Brewer opposes the curriculum change and says students would not learn enough about important historical concepts like slavery.

The state Department of Public Instruction argues that students would learn about slavery and other pre-Reconstruction issues in the required civics and economics class.

Brewer disagrees and says it's not enough time to cover all that needs to be taught.

“How could you possibly do justice to that (slavery) if you just mention it in passing as you're talking about a civil rights struggle,” she said.

World history is currently taught in the ninth grade, civics and economics in the 10th grade and U.S. history, which now begins with the founding fathers in 1789, in the 11th grade.
Under the proposal's first draft, U.S. history would begin in 1877 so more time could be given to recent historical events, such as the Vietnam War and the conflicts in Iraq and Afghanistan.
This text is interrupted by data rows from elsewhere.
-- ==== Sys2Proof/Laws/Codec.lean ====
section
/-! SUPPORT. The small lemmas of the codec: the bytes of an encoded header, byte order, what an accepted header is. -/

namespace Sys2Proof.Machine

open Sys2Proof

theorem append_low (a b : Byte) : (a ++ b).extractLsb' 0 8 = b := by
  ext i hi
  simp only [BitVec.getElem_extractLsb', BitVec.getLsbD_append]
  simp [BitVec.getLsbD_eq_getElem, hi]

theorem append_high (a b : Byte) : (a ++ b).extractLsb' 8 8 = a := by
  ext i hi
  simp only [BitVec.getElem_extractLsb', BitVec.getLsbD_append]
  simp [BitVec.getLsbD_eq_getElem, hi]

theorem append_halves (v : BitVec 16) : v.extractLsb' 8 8 ++ v.extractLsb' 0 8 = v := by
  ext i hi
  simp only [BitVec.getElem_append, BitVec.getElem_extractLsb']
  split
  · simp [BitVec.getLsbD_eq_getElem, hi]
  · simp [show 8 + (i - 8) = i by omega, BitVec.getLsbD_eq_getElem, hi]

@[simp] theorem frameCountOf_encodeHeader (h : Header) : frameCountOf (encodeHeader h) = h.frameCount :=
  append_halves _

/-- `frame_count` is little-endian (20_memory.md R85). -/
theorem toNat_frameCountOf (b : Vector Byte 8) : (frameCountOf b).toNat = b[6].toNat + 256 * b[7].toNat := by
  have h := b[6].isLt
  unfold frameCountOf
  rw [BitVec.toNat_append, ← Nat.shiftLeft_add_eq_or_of_lt (by simpa using h), Nat.shiftLeft_eq]
  omega

/-- A header that decodes passed every check, and its record is its bytes. -/
theorem decodeHeader_ok {b : Vector Byte 8} {p : RatePolicy} {h : Header} (hd : decodeHeader b p = .ok h) :
    b[0] = 0x4C ∧ b[1] = 0x55 ∧ b[2] = 0 ∧ (b[3] = 0 ∨ b[3] = 1) ∧ (b[4] = 60 ∨ b[4] = 120 ∨ b[4] = 240) ∧
      (p = .strict → supportedRate b[4] b[5] = true) ∧
      h = { version := b[2], encoding := b[3], size := b[4], frameRate := b[5], frameCount := frameCountOf b } := by
  unfold decodeHeader at hd
  split_ifs at hd with h₁ h₂ h₃ h₄ h₅
  injection hd with hd
  refine ⟨by tauto, by tauto, by tauto, by tauto, by tauto, fun hp => ?_, hd.symm⟩
  cases hs : supportedRate b[4] b[5] with
  | true => rfl
  | false => exact absurd ⟨hp, hs⟩ h₅

/-- The eight header bytes of a list that holds them. -/
theorem getElem_headerBytes {b : List Byte} (h : 8 ≤ b.length) (j : Nat) (hj : j < 8) :
    some (headerBytes b)[j] = b[j]? := by
  have key : (headerBytes b)[j] = b.getD j 0 := by
    interval_cases j <;> rfl
  rw [key, List.getD_eq_getElem?_getD, List.getElem?_eq_getElem (by omega)]
  rfl

/-- The quantizer returns one of the twelve rates (10_state.md R41). -/
theorem quantize_mem (r : Nat) (size : Byte) :
    (quantize r size).1 ∈ [1, 2, 3, 4, 5, 6, 8, 10, 12, 15, 20, 24] := by
  have hb : (bucket r).1 ∈ [1, 2, 3, 4, 5, 6, 8, 10, 12, 15, 20, 24] := by
    unfold bucket
    split_ifs with h₁ h₂ <;> first | decide | skip
    obtain ⟨h, h'⟩ := h₂
    interval_cases r <;> decide
  have h12 : ∀ q ∈ [1, 2, 3, 4, 5, 6, 8, 10, 12, 15, 20, 24], min q 12 ∈ [1, 2, 3, 4, 5, 6, 8, 10, 12, 15, 20, 24] := by
    decide
  have h4 : ∀ q ∈ [1, 2, 3, 4, 5, 6, 8, 10, 12, 15, 20, 24], min q 4 ∈ [1, 2, 3, 4, 5, 6, 8, 10, 12, 15, 20, 24] := by
    decide
  unfold quantize
  dsimp only
  split_ifs
  · exact h4 _ (h12 _ hb)
  · exact h4 _ hb
  · exact h12 _ hb
  · exact hb

end Sys2Proof.Machine
end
“Those are the parts of history that our children don't get to," said Rebecca Garland, the chief academic officer for DPI. "That's the part they see on television every night, and that's the part they don't understand."

The proposal would also include revising the social studies standards in elementary and middle schools to provide more time to study U.S. history.

"One of the over-arching goals of the new curriculum standards was to give our students the opportunity to study U.S. history in depth and up to present day," Superintendent of Public Instruction June Atkinson wrote in a Feb. 8 letter to lawmakers. "The proposed standard would add U.S. history at the elementary and middle school levels so that students would have studied the full scope of U.S. history twice before ninth grade."

Gov. Beverly Perdue said she doesn't support the idea.

"I’m surprised that anybody would want to take out the core of history content, and just the bold leadership and decision making that helped found a democracy from a group of ragtag British folks,” Perdue said.

DPI is receiving feedback on the proposal, which is slated for several rounds of revision.

A second draft of the proposal should be ready for the state Board of Education to review next month. It could be a year before a new curriculum is finalized, and any changes would not go into effect until 2013 or later.